§ WHAT IS EXPECTED: Starting at the top of the entries below, print each line exactly until the line with "8), (192, 64)]" has been printed too.

§ DATA:
-- ==== Sys2Proof/Machine/Serving.lean ====
section
/-! DEFINITION. Stationmaster (12): request records, KV pages, stop conditions, admission, chunks, pauses, prefixes and
adapter generations. -/

namespace Sys2Proof.Machine

open Sys2Proof

/-! ### Request bodies (12, "Requests"; R403, R405) -/

def rqOp (b : Nat) : Nat := bitsOf b 0 8
def rqDepth (b : Nat) : Nat := bitsOf b 16 4
def rqTag (b : Nat) : Nat := bitsOf b 64 64
def rqPrefix (b : Nat) : Nat := bitsOf b 192 64
def rqAddr (b : Nat) : Nat := bitsOf b 256 64
def rqLen (b : Nat) : Nat := bitsOf b 320 32
def rqMaxNew (b : Nat) : Nat := bitsOf b 352 32
def rqOut (b : Nat) : Nat := bitsOf b 384 64
def rqStop (b : Nat) : Nat := bitsOf b 448 64
def rqQueue (b : Nat) : Nat := bitsOf b 512 12
def rqTarget (b : Nat) : Nat := bitsOf b 528 16
def rqAdT (b : Nat) : Nat := bitsOf b 544 10
def rqAdS (b : Nat) : Nat := bitsOf b 554 10

/-- The bits of a body that an operation reads. -/
def rqMask (op : Nat) : Nat :=
  let f := fun (l : List (Nat × Nat)) => fields (l.map fun x => (x.1, x.2, 2 ^ x.2 - 1))
  match op with
  | 1 => f [(0, 10), (16, 4), (32, 492), (528, 36)]
  | 2 => f [(0, 8), (64, 64)]
  | 3 => f [(0, 8), (64, 64)]
  | 4 => f [(0, 8), (64, 64)]
  | 5 => f [(0, 8), (192, 64), (256, 96), (512, 12), (544, 20)]
  | 6 => f [(0, 8), (192, 64)]
  | 7 => f [(0, 8), (256, 96), (512, 12), (544, 20)]
  | 8 => f [(0, 8), (544, 20)]
  | _ => 0

/-- 0.0625 and 64 as W32. -/
def tauOk (t : W32) : Bool := fge t 0x3D800000#32 && fge 0x42800000#32 t

/-- The form of a body. -/
def rqFormOk (queues b : Nat) : Bool :=
  let op := rqOp b
  let one := (rqAdT b = 0) != (rqAdS b = 0)
  1 ≤ op && op ≤ 8 && (b &&& rqMask op) = b &&
  match op with
  | 1 => rqMaxNew b != 0 && rqLen b != 0 && rqQueue b < queues && (bitOf b 8 || tauOk (BitVec.ofNat 32 (bitsOf b 32 32)))
  | 5 => rqPrefix b != 0 && rqLen b != 0 && rqQueue b < queues
  | 6 => rqPrefix b != 0
  | 7 => one && rqLen b != 0 && rqQueue b < queues
  | 8 => one
  | _ => true

/-- A range that a body names lies in the context's grants (R403). -/
def State.rqRange (s : State) (p a n : Nat) (write : Bool) : Bool :=
  match s.descPlace p a n write with
  | .inl _ => true
  | .inr _ => false

def State.rqRangesOk (s : State) (p b : Nat) : Bool :=
  match rqOp b with
  | 1 => s.rqRange p (rqAddr b) (4 * rqLen b) false && s.rqRange p (rqOut b) (4 * rqMaxNew b) true &&
      (rqStop b = 0 || s.rqRange p (rqStop b) 676 false)
  | 5 => s.rqRange p (rqAddr b) (4 * rqLen b) false
  | 7 => s.rqRange p (rqAddr b) (rqLen b) false
  | _ => true

/-- Serving refusals 0x20 to 0x2C. -/
def svBadField : Nat := 0x20
def svAddr : Nat := 0x21
def svTagInUse : Nat := 0x22
def svUnknownTag : Nat := 0x23
def svTableFull : Nat := 0x24
def svTooLong : Nat := 0x25
def svTarget : Nat := 0x26
def svPrefixUnknown : Nat := 0x27
def svPrefixExists : Nat := 0x28
def svPrefixStale : Nat := 0x29
def svAdapterUnknown : Nat := 0x2A
def svSummaryFull : Nat := 0x2B
def svNotPaused : Nat := 0x2C

/-- D_SERVE: a body that breaks its form or its grants is refused at once; another waits for the next boundary, and its
record with it (R401, R403, R404, R445). -/
def execDServe (q : Nat) (s : State) : Out :=
  within (q < 4096) "queue" <| s.runDesc q (· = 5) fun s p d =>
    let b := bitsOf d.w 512 1536
    if !s.serveMode || !rqFormOk (s.plat p).queueCount b then s.finishDesc q p d svBadField false
    else if !s.rqRangesOk p b then s.finishDesc q p d svAddr false
    else
      let u := s.queue q
      let r := { HeldRecord.plain 1 0 d.n d.tag 0 with
        scope := d.scope
        irq := d.irq
        vector := d.vector
        sigEn := d.sigEn
        sigCore := d.sigCore
        sigCtr := d.sigCtr
        sigN := d.sigN
        wait := true }
      let s := s.setQueue q { u with busy := u.busy + d.slots, held := u.held ++ [r] }
      { s with serving := { s.serving with records := s.serving.records ++ [{ queue := q, platform := p, n := d.n, body := b }] } }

§ TASK RESPONSE:
-- ==== Sys2Proof/Machine/Serving.lean ====
section
/-! DEFINITION. Stationmaster (12): request records, KV pages, stop conditions, admission, chunks, pauses, prefixes and
adapter generations. -/

namespace Sys2Proof.Machine

open Sys2Proof

/-! ### Request bodies (12, "Requests"; R403, R405) -/

def rqOp (b : Nat) : Nat := bitsOf b 0 8
def rqDepth (b : Nat) : Nat := bitsOf b 16 4
def rqTag (b : Nat) : Nat := bitsOf b 64 64
def rqPrefix (b : Nat) : Nat := bitsOf b 192 64
def rqAddr (b : Nat) : Nat := bitsOf b 256 64
def rqLen (b : Nat) : Nat := bitsOf b 320 32
def rqMaxNew (b : Nat) : Nat := bitsOf b 352 32
def rqOut (b : Nat) : Nat := bitsOf b 384 64
def rqStop (b : Nat) : Nat := bitsOf b 448 64
def rqQueue (b : Nat) : Nat := bitsOf b 512 12
def rqTarget (b : Nat) : Nat := bitsOf b 528 16
def rqAdT (b : Nat) : Nat := bitsOf b 544 10
def rqAdS (b : Nat) : Nat := bitsOf b 554 10

/-- The bits of a body that an operation reads. -/
def rqMask (op : Nat) : Nat :=
  let f := fun (l : List (Nat × Nat)) => fields (l.map fun x => (x.1, x.2, 2 ^ x.2 - 1))
  match op with
  | 1 => f [(0, 10), (16, 4), (32, 492), (528, 36)]
  | 2 => f [(0, 8), (64, 64)]
  | 3 => f [(0, 8), (64, 64)]
  | 4 => f [(0, 8), (64, 64)]
  | 5 => f [(0, 8), (192, 64), (256, 96), (512, 12), (544, 20)]
  | 6 => f [(0, 8), (192, 64)]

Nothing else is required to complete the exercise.